The Sequence Chat: Hugging Face's Leandro von Werra on StarCoder and Code Generating LLMs

StarCoder is one of the most ambitious code generation foundation models released in recent times.

May 24, 2023

👤 Quick bio

Tell us a bit about yourself: your background, current role, and how you got started in machine learning and data labeling.

I originally did a master's degree in physics focusing on astrophysics, but around that time, I noticed the breakthroughs happening in ML so I decided to switch the focus of my studies towards ML. After finishing my master thesis in ML for precision medicine, I joined a start-up as a data scientist where I worked on a wide range of industry projects. This is also where I met Lewis Tunstall and as language models with BERT and GPT-2 started taking off we decided to start working on a textbook about transformer models and the Hugging Face ecosystem. When reaching out to Hugging Face we met Thomas Wolf, the Chief Science Officer and co-founder at Hugging Face, who joined the project as a co-author. As the book came to an end Lewis and I joined Hugging Face. Since then, I worked as a Machine Learning Engineer in both the open-source and research team working on projects such as Evaluate, TRL, CodeParrot and recently co-leading BigCode research collaboration.

🛠 ML Work

You are part of the StarCoder project, which was recently released by the BigCode community championed by Hugging Face and ServiceNow. Could you walk us through the inspiration and vision for the project?
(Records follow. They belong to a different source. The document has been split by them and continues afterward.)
-- ==== Sys2Proof/Machine/TileCommit.lean ====
section
/-! DEFINITION. The commit of a tile instruction (spec/06_tiles_and_matrix_arrays.md R208, R223, R226 to R243,
R600; spec/07_accumulation_and_reduction.md R256 to R274), and the requests that come before it (R283 to R286,
R329). The oldest instruction in flight of the strand commits, whole. -/

namespace Sys2Proof.Machine

/-! ### Loads and stores -/

/-- One row of TLD: its data words, its exponent bytes; the third exponent word of Q6 gives one byte (R226). -/
def tldRow (c : Chip) (spec : Bool) (op : TileOp) (ra rb : W64) (r : Nat) (x : Tile × Bool) : Tile × Bool :=
  let af := shAF op.shape
  let ws := opWords c spec op (rowAt ra (tES op.tstr) r).toNat (tGroups af * tGroupWords af)
  let es := opNat c spec op (rowAt rb (tXS op.tstr) r).toNat (tExpWords af)
  let t := setTData x.1 (64 * r) (ws.map Prod.fst)
  let t := if (qOf af).isSome then
    (List.range (tGroups af)).foldl (fun t b => setTExp t r b (es.1 / 2 ^ (8 * b) % 256)) t else t
  (t, x.2 || ws.any Prod.snd || es.2)

/-- One row of TLD.T: element i from memory row i (R227). -/
def tldTRow (c : Chip) (spec : Bool) (op : TileOp) (ra : W64) (r : Nat) (x : Tile × Bool) : Tile × Bool :=
  let af := shAF op.shape
  let w := tElemWords af
  let ws := (List.range (32 * tGroups af)).flatMap (fun i =>
    opWords c spec op (rowAt ra (tES op.tstr) i + BitVec.ofNat 64 (r * w)).toNat w)
  (setTData x.1 (64 * r) (ws.map Prod.fst), x.2 || ws.any Prod.snd)

/-- A load's commit: rows below M, then the poison bit (R208). -/
def commitLoad (c : Chip) (u : StrandId) (op : TileOp) (t : Nat) (row : Nat → Tile × Bool → Tile × Bool) : Chip :=
  let m := shM op.shape
  let x := (List.range m).foldl (fun a r => row r a) (tileOf c u.core t, false)
  setTile c u.core t { x.1 with pois := if x.2 then true else if m = 32 then false else x.1.pois }

/-! ### Weights (R231, R232) -/

def commitWeights (c : Chip) (u : StrandId) (op : TileOp) (a : Nat) (ra rb : W64) (trans : Bool) : Chip :=
  let b := loadBank c (strandOf c u).spec op ra rb trans
  modCore c u.core (fun k => { k with banks := tput (fun _ => bankReset) k.banks (shadowBank k a) b })

/-! ### Block sums (R234, R600) -/

/-- A weight as TMAC reads it. -/
def cellVal (wf : Nat) (x : Cell) : FV := elemOf wf x.code x.exp 0

/-- The exact sum of finite values; a zero sum is -0 only when every product of an IEEE pair is -0 (PRESUMED, log
entry 24). -/
def exactSum (ieee : Bool) (l : List FV) : FV :=
  let e0 := l.foldl (fun a x => match x with | .fin _ _ e => min a e | _ => a) 0
  let s := l.foldl (fun (a : Int) x => match x with | .fin n m e => a + fscale n m e e0 | _ => a) 0
  if s = 0 then
    .fin (ieee && l.all (fun x => match x with | .fin n m _ => n && m == 0 | _ => false)) 0 0
  else .fin (decide (s < 0)) s.natAbs e0

/-- The block sum of one row and column: the products in k, a marked cell makes it the canonical NaN; flags. -/
def blockSum (ieee : Bool) (as : List FV) (ws : List (FV × Bool)) : FV × Nat :=
  if ws.any Prod.snd then (.nan false, fNV)
  else
    let ps := as.zipWith (fun a w => fvMul a w.1) ws
    if ps.any FV.isNan || (ps.contains (.inf true) && ps.contains (.inf false)) then (.nan false, fNV)
    else if ps.contains (.inf true) then (.inf true, 0)
    else if ps.contains (.inf false) then (.inf false, 0)
    else (exactSum ieee ps, 0)

/-- round(s + B) (R235). -/
def addBlock (rm bits s : Nat) (b : FV × Nat) : Nat × Nat :=
  let x := fdec fmtFP32 s
  let r := fenc fmtFP32 rm bits (fvAdd rm x b.1)
  (r.1, forr (forr r.2 b.2) (nvOf [x]))

/-! ### Slots -/

/-- Every element +0. -/
def slotZero (sl : Slot) : Slot := { sl with vals := [], unspec := none }
/-- Set every element. -/
def slotSet (sl : Slot) (l : List Nat) : Slot :=
  { slotZero sl with vals := tputs (fun _ => 0) [] (l.zipIdx.map (fun p => (p.2, BitVec.ofNat 32 p.1))) }

/-- The output element index of R235 and R240. -/
def outIndex (sl : Slot) (r n : Nat) : Nat := (sl.ebase + r * sl.estride + n) % 2 ^ 40

/-- The chunk index of block q (R256) and the key of R257. -/
def chunkOf (sl : Slot) (q : Nat) : Nat := sl.j0 + q / sl.cblk
def chunkKey (sl : Slot) (q : Nat) : Nat := if sl.amode = 2 then min (chunkOf sl q) 65535 else chunkOf sl q % 2 ^ 16

/-! ### The slot buffer (R266 to R273) -/

/-- Who reaches a buffer: the committing strand and its slot. -/
structure BufAt where
  u : StrandId
  key : Nat

/-- An access to a buffer: its first word, how many, whether it writes. -/
structure BufAcc where
  addr : Nat
  n : Nat
  wr : Bool
  deriving DecidableEq, Repr

/-- Work at a slot buffer: it notes its accesses, or ends at a failed one with the kind bits of DETAIL and the
failing word (R270). -/
abbrev Buf (α : Type) := StateT (List BufAcc) (Except (Nat × Nat)) α

/-- The first of n words that the spill path does not reach (R270). -/
def bufBad (x : BufAt) (c : Chip) (wr : Bool) (a : Nat) : Nat → Option Nat
  | 0 => none
  | n + 1 =>
    let st := strandOf c x.u
    if ownRoom x.u.core a && reaches c x.u.core (level st) wr st.spec a then bufBad x c wr (a + 1) n else some a

/-- A read of n words. -/
def bufRd (x : BufAt) (c : Chip) (a n : Nat) : Buf (List (Word × Bool)) := fun l =>
  match bufBad x c false a n with
  | some f => .error (0, f)
  | none => .ok (rdWords c (strandOf c x.u).spec a n, l ++ [⟨a, n, false⟩])

/-- A write of words. -/
def bufWr (x : BufAt) (c : Chip) (a : Nat) (ws : List Word) : Buf Chip := fun l =>
  match bufBad x c true a ws.length with
  | some f => .error (2 ^ 14, f)
  | none => .ok (wrOwn (some (x.u.core.val, x.key)) c (strandOf c x.u).spec (atRun a ws), l ++ [⟨a, ws.length, true⟩])

/-- Word 0 and entry words of a buffer. -/
def levelAt (buf e : Nat) : Nat := buf + 0x010 + e
def entryAt (buf e : Nat) : Nat := buf + 0x020 + e * 0x800

/-- DEPTH, taken at its maximum when above it, and whether its word is poisoned (R272). -/
def rdDepth (x : BufAt) (c : Chip) (sl : Slot) : Buf (Nat × Bool) := do
  let w ← bufRd x c sl.buf 1
  let v := match w with | (w, p) :: _ => (w.toNat % 32, p) | [] => (0, false)
  pure (min v.1 (if sl.amode = 1 then 1 else 16), v.2)

/-- LEVEL of entry e (R272). -/
def rdLevel (x : BufAt) (c : Chip) (sl : Slot) (e : Nat) : Buf (Nat × Bool) := do
  let w ← bufRd x c (levelAt sl.buf e) 1
  let v := match w with | (w, p) :: _ => (w.toNat % 32, p) | [] => (0, false)
  pure (min v.1 16, v.2)

/-- Pairs of words as FP32 totals with their poison. -/
def totalsOf : List (Word × Bool) → List (Nat × Bool)
  | a :: b :: r => (a.1.toNat + 65536 * b.1.toNat, a.2 || b.2) :: totalsOf r
  | _ => []

/-- The totals of entry e. -/
def rdEntry (x : BufAt) (c : Chip) (sl : Slot) (e : Nat) : Buf (List (Nat × Bool)) := do
  let ws ← bufRd x c (entryAt sl.buf e) 2048
  pure (totalsOf ws)

def wrEntry (x : BufAt) (c : Chip) (sl : Slot) (e : Nat) (v : List Nat) : Buf Chip :=
  bufWr x c (entryAt sl.buf e) (v.flatMap (fun n => natWords n 2))

/-- entry ⊕ v by element: a poisoned total becomes the canonical NaN (R258, R272). -/
def combine (es : List (Nat × Bool)) (v : List Nat) : List Nat × Nat :=
  let r := es.zipWith (fun e y => if e.2 then (qnan fmtFP32, fNV) else fplus e.1 y) v
  (r.map Prod.fst, r.foldl (fun a e => forr a e.2) 0)

/-- Every total the canonical NaN, NV set, when a header word was poisoned (R272). -/
def nanIf (p : Bool) (v : List Nat) (flags : Nat) : List Nat × Nat :=
  if p then (v.map (fun _ => qnan fmtFP32), forr flags fNV) else (v, flags)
Codex and CoPilot had a big impact on the community and developers and can lead to a significant productivity boost in the professional workflow. However, those models are closed source, so you cannot freely adapt them to your use-case or experiment with fine-tuning and you need to send your data to an external API. In addition, there are big open questions around data governance: what data was trained on, what licenses were included, how to attribute sources, and what if you want to be excluded? There are several open models, but they lack CoPilot’s performance and also don’t fully disclaim how the dataset was created and filtered.

The goal of BigCode and subsequently StarCoder was to address these issues and produce a high-performance code model with clear data governance structures. The project is a spiritual successor of BigScience and is run as an open research collaboration where every research or industry expert can join.

The StarCoder release includes two models: StarCoder and StarCoderBase. Why are there two models, and what are the key differences between them?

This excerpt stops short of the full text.